§ **WHAT YOU SHOULD DO**:
From the data, return each line holding the word "orders".

[Stored data entries]
──────
-- ==== Sys2Proof/Machine/Cistern.lean ====
section
/-! DEFINITION. The cistern controller (R278 to R305): address orders, queues and their schedule, refresh, parity, ECC, training, operating points, self-refresh, background test. -/
namespace Sys2Proof.Machine

/-! Address orders (R279, R280). -/

/-- Stacks fitted, pseudo-channels, bytes of the cistern (R2, R278). -/
def Engine.stackCount (m : Engine) : Nat := bitsOf (m.reg R.SYS_IDENT).toNat 0 2
def Engine.pcCount (m : Engine) : Nat := 32 * m.stackCount
def Engine.cisBytes (m : Engine) : Nat := 25769803776 * m.stackCount

/-- The pseudo-channel and the local address of a cistern byte address, under the order in force (R279). -/
def Engine.pcAddr (m : Engine) (a : Nat) : Nat × Nat :=
  let w := 4 + m.stackCount
  match m.fld R.CIS_STATUS_ORDER with
  | 1 => (bitsOf a 12 w, (a >>> (12 + w)) * 2 ^ 12 + a % 2 ^ 12)
  | 2 => ((a >>> 28) / 3, ((a >>> 28) % 3) * 2 ^ 28 + a % 2 ^ 28)
  | _ => (bitsOf a 8 w, (a >>> (8 + w)) * 2 ^ 8 + a % 2 ^ 8)

def Engine.pcOf (m : Engine) (a : Nat) : Nat := (m.pcAddr a).1

/-- Bank (SID, bank group and bank), row and column of a local address (R280). -/
def bankOf (l : Nat) : Nat := bitsOf l 28 2 * 16 + bitsOf l 10 4
def rowOf (l : Nat) : Nat := bitsOf l 14 14
def colOf (l : Nat) : Nat := bitsOf l 5 5

/-! Pseudo-channels. -/

/-- Change the controller. -/
def Engine.setCis (m : Engine) (c : CisState) : Engine := { m with cis := c }
def Engine.pc (m : Engine) (p : Nat) : PcState := nth m.cis.pcs p {}
def Engine.setPc (m : Engine) (p : Nat) (x : PcState) : Engine := m.setCis { m.cis with pcs := m.cis.pcs.set p x }

/-- The state of a pseudo-channel as its register has it: 0 NONE, 1 ONLINE, 2 TRAINING, 3 OFFLINE (R311). -/
def Engine.pcSt (m : Engine) (p : Nat) : Nat := m.fld (R.CISP_PC_STATE_STATE (p / 32) (p % 32))
def Engine.setPcSt (m : Engine) (p v : Nat) : Engine := m.setFld (R.CISP_PC_STATE_STATE (p / 32) (p % 32)) v

/-- PC[j].STATE as a read shows it, with the queues' occupancy. -/
def Engine.pcStateWord (m : Engine) (p : Nat) : Word :=
  let x := m.pc p
  putBits (putBits (m.reg (R.CISP_PC_STATE (p / 32) (p % 32))) 8 7 x.wq.length) 16 6 x.rq.length

/-- The controller's STATE (R493). -/
def Engine.cisState (m : Engine) : Nat := m.fld R.CIS_STATUS_STATE

/-- Do two spans of bytes overlap in an atom, an aligned 64-byte block (R284)? -/
def atomsOverlap (a la b lb : Nat) : Bool := decide (a / 64 ≤ (b + lb - 1) / 64) && decide (b / 64 ≤ (a + la - 1) / 64)

/-- The writes of a pseudo-channel that are not complete. -/
def PcState.open_ (x : PcState) : List CisWrite := x.flight ++ x.wq

/-- Is a read held by an incomplete write (R284)? Only until its first burst has issued: a write that overlaps a begun read came after that burst, and waits for the read. -/
def PcState.held (x : PcState) (r : CisRead) : Bool := r.sent == 0 && x.open_.any (fun w => atomsOverlap w.addr w.bytes.length r.addr r.len)

/-- Is a write held by a read whose bursts have begun to issue (R284)? -/
def PcState.behind (x : PcState) (w : CisWrite) : Bool := x.rq.any (fun r => decide (0 < r.sent) && atomsOverlap w.addr w.bytes.length r.addr r.len)

/-- Does a write of the queue stand behind an earlier one to the same atom (R285)? -/
def PcState.follows (x : PcState) (w : CisWrite) : Bool :=
  (x.wq.takeWhile (fun v => v != w)).any (fun v => atomsOverlap v.addr v.bytes.length w.addr w.bytes.length)

/-- The writes that a waiting read promotes, with the earlier writes of the same atoms that they follow (R283 to R285): from the newest, spans that pull a write along. -/
def PcState.promoted (x : PcState) : List CisWrite :=
  (x.wq.foldr (fun w (acc : List CisWrite × List (Nat × Nat)) =>
    if acc.2.any (fun s => atomsOverlap w.addr w.bytes.length s.1 s.2) then (w :: acc.1, (w.addr, w.bytes.length) :: acc.2) else acc)
    ([], (x.rq.filter (fun r => r.sent == 0)).map (fun r => (r.addr, r.len)))).1

/-- Bursts of a span of bytes. -/
def burstsOf (a len : Nat) : Nat := (a + len - 1) / 32 - a / 32 + 1

/-! ECC (R294). -/

/-- What a burst's read found (R294). -/
def Engine.cisEcc (m : Engine) (ecc : Ecc) (a : Nat) : Engine :=
  let p := m.pcOf a
  match ecc with
  | .good => m
  | .single => (m.addSat (R.CISP_PC_CE (p / 32) (p % 32)) 1).status R.E_CIS_CE
  | .double =>
    let m := (m.addSat (R.CISP_PC_UE (p / 32) (p % 32)) 1).setReg64 R.CIS_LASTUE_LO (BitVec.ofNat 64 (a / 32 * 32))
    (m.status R.E_CIS_UE).logNow 0xB0 2 0x0203 (a / 256)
──────
§ **TASK SOLUTION**:
/-! DEFINITION. The cistern controller (R278 to R305): address orders, queues and their schedule, refresh, parity, ECC, training, operating points, self-refresh, background test. -/
/-! Address orders (R279, R280). -/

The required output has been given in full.